Prado de Irache – Bodegas Irache é uma das vinícolas mais antigas de Navarra. Foi fundada em 1891, embora já no século X os monges beneditinos, que viviam no mosteiro adjacente, produzissem vinhos que serviam de alimento e cura para os peregrinos do Caminho de Santiago. Em 2008 recebeu a classificação Vino de Pago Prado de Irache, tornando-se a primeira vinícola de Navarra a ter um Pago.
Otazu – Bodega Otazu foi a primeira construída em Navarra em 1840 em um prédio de estilo renascentista. Mas as primeiras menções escritas são ainda mais antigas e datam da Reja de San Millán no século XI. Seu vinhedo foi considerado Vino de Pago desde 2009. A vinha é ladeada pelas Sierras del Perdón e Sarbil, tendo o rio Arga como limite natural da propriedade.
Campo de la Guardia – obteve a denominação de Pago Campo de La Guardia em 2009, graças ao trabalho incessante de Fausto Gonzalez. Pertencente à Bodegas Martúe, a propriedade está localizada em La Guardia de Toledo e possui dois terrenos, o Campo Martuela, com 30 hectares, cultivado em 1990, e o El Casar, com 51 hectares, plantado a partir do ano 2000.
Casa del Blanco – localizado na província de Ciudad Real de Castilla-La Mancha, a propriedade tem 150 hectares de vinhas que foram certificadas como Vino de Pago em 2010. A vinificação na propriedade remonta ao século XIII, mas está documentada a partir de 1854, ano em que Casa del Blanco passou para as mãos da família Blas Garcias. Em 1990 a propriedade foi comprada pela família Sánchez.
Calzadilla – com apenas 20 hectares no coração da Alcarria de Cuenca, a poucos quilômetros da cidade de Huete, em Castilla-La-Mancha, este é um dos menores Pagos, sendo sancionado em 2011. A Bodega Família Uribes nasceu em 1980 com pequenas instalações e não produziu vinho até 1992, ano em que comercializou Calzadilla.

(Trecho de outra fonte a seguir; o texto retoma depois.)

/-- Adds a range: merged with every entry it overlaps or abuts, else in a free entry, else in place of the oldest. -/
def deadAdd (a n : Nat) (k : Core) : Core :=
  if n = 0 then k else
  let touch (e : DeadEntry) : Bool := decide (a ≤ e.base + e.len) && decide (e.base ≤ a + n)
  let hits := k.dead.filter touch
  let rest := k.dead.filter fun e => !(touch e)
  match hits with
  | h :: _ =>
    let lo := hits.foldl (fun m e => min m e.base) a
    let hi := hits.foldl (fun m e => max m (e.base + e.len)) (a + n)
    { k with dead := rest ++ [{ slot := h.slot, base := lo, len := hi - lo }] }
  | [] =>
    match (List.range 8).find? fun i => !(k.dead.any fun e => e.slot == i) with
    | some i => { k with dead := k.dead ++ [{ slot := i, base := a, len := n }] }
    | none =>
      { k with dead := k.dead.tail ++ [{ slot := (k.dead.headD { slot := 0, base := 0, len := 0 }).slot, base := a, len := n }]
               regs := { k.regs with deadRetired := satInc k.regs.deadRetired 1 } }

/-! ### The L1 and memory accesses of a core (R173, R226, R232) -/

/-- The L1's copy of a line. -/
def l1Find (k : Core) (ln : Nat) : Option Line := (k.l1.find? fun e => e.1 == ln).map Prod.snd

/-- Puts a line at the front of the L1; the least recently used of a set of four gives way. -/
def l1Insert (ln : Nat) (d : Line) (k : Core) : Core :=
  let others := k.l1.filter fun e => e.1 != ln
  let inSet := others.filter fun e => e.1 % 256 == ln % 256
  let kept := if inSet.length < 4 then others else
    match inSet.getLast? with
    | some v => others.filter fun e => e.1 != v.1
    | none => others
  { k with l1 := (ln, d) :: kept }

/-- Updates the copy of a line that is present. -/
def l1Update (ln : Nat) (mask : BitVec 64) (d : Line) (k : Core) : Core :=
  { k with l1 := k.l1.map fun e => if e.1 == ln then (ln, maskLine e.2 d mask) else e }

/-- Reads a line for a core through its L1 (R173): scratch lines, lines in REDUCE and uncached lines are not allocated. -/
def coreReadLine (c cls ln : Nat) (s : State) : State × Res Line :=
  match l1Find (getCore s c) ln with
  | some d => (modCore s c (l1Insert ln d), .ok d)
  | none =>
    match readAt c c cls ln s with
    | (s1, .ok d) =>
      let tracked := match homeOf s1 ln, getLine s1 ln with
        | .cache _, some l => isSharer l.dir c
        | _, _ => false
      (if tracked then modCore s1 c (l1Insert ln d) else s1, .ok d)
    | (s1, .err e) => (s1, .err e)
    | (s1, .wait) => (s1, .wait)

/-- Writes bytes of a line for a core (R173): written through, its own copy updated. -/
def coreWriteLine (c cls ln : Nat) (mask : BitVec 64) (d : Line) (s : State) : State × Res Unit :=
  match writeAt c c cls ln mask d s with
  | (s1, .ok _) => (modCore s1 c (l1Update ln mask d), .ok ())
  | r => r

/-- The mask of `n` bytes from `off`. -/
def byteMask (off n : Nat) : BitVec 64 := BitVec.ofNat 64 ((2 ^ n - 1) <<< off)

/-- A line that holds `n` bytes of `v` at `off` and zero elsewhere. -/
def placed (off n v : Nat) : Line := BitVec.ofNat 512 ((v % 2 ^ (8 * n)) <<< (8 * off))

/-- The lines that `n` bytes from an address touch; a region whose base is no multiple of the width lets an access touch two. -/
def spanLines (a n : Nat) : List Nat := (List.range ((a + n - 1) / 64 - a / 64 + 1)).map fun i => a / 64 + i

/-- The part of `n` bytes from `a` that lies in a line: its offset there, its length, and the bytes of the access before it. -/
def linePart (ln a n : Nat) : Nat × Nat × Nat :=
  let lo := max a (64 * ln)
  let hi := min (a + n) (64 * ln + 64)
  (lo - 64 * ln, hi - lo, lo - a)

/-- The value of `n` bytes from `a`, from the lines they touch. -/
def spanValue (a n : Nat) (got : List (Nat × Line)) : Nat :=
  got.foldl (fun v e =>
    let p := linePart e.1 a n
    v + getLineBytes e.2 p.1 p.2.1 * 2 ^ (8 * p.2.2)) 0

Los Balagueses – recebeu a qualificação de Vino de Pago em 2011, destacando-se, entre outras características, por estar localizado no Parque Natural Hoces del Cabriel, ambiente de grande biodiversidade. Pago de los Balagueses, na região de Requena, foi o primeiro Pago ecológico da Espanha e pertence à Bodegas Vegalfaro fundada por Andrés Valiente e seu filho Rodolfo em 1999. O nome Vegalfaro vem de uma combinação da palavra “vega”, que significa terra fluvial, com o nome histórico da própria vinícola, Casa Alfaro.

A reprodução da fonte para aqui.